=== Description of the task ===
Give back all of the records underneath exactly, with no omissions.

=== Input for this task ===
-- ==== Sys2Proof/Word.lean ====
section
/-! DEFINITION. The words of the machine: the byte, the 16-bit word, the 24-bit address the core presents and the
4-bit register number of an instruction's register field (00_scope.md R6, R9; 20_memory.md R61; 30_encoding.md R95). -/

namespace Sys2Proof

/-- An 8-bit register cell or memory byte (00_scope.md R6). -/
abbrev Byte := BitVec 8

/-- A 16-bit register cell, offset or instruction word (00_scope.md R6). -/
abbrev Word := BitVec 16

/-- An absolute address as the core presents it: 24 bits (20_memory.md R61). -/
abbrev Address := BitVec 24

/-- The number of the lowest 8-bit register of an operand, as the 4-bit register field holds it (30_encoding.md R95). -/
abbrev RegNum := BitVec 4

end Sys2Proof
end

=== Problem solution ===
-- ==== Sys2Proof/Word.lean ====
section
/-! DEFINITION. The words of the machine: the byte, the 16-bit word, the 24-bit address the core presents and the
4-bit register number of an instruction's register field (00_scope.md R6, R9; 20_memory.md R61; 30_encoding.md R95). -/

namespace Sys2Proof

/-- An 8-bit register cell or memory byte (00_scope.md R6). -/
abbrev Byte := BitVec 8

/-- A 16-bit register cell, offset or instruction word (00_scope.md R6). -/
abbrev Word := BitVec 16

/-- An absolute address as the core presents it: 24 bits (20_memory.md R61). -/
abbrev Address := BitVec 24

/-- The number of the lowest 8-bit register of an operand, as the 4-bit register field holds it (30_encoding.md R95). -/
abbrev RegNum := BitVec 4

end Sys2Proof
end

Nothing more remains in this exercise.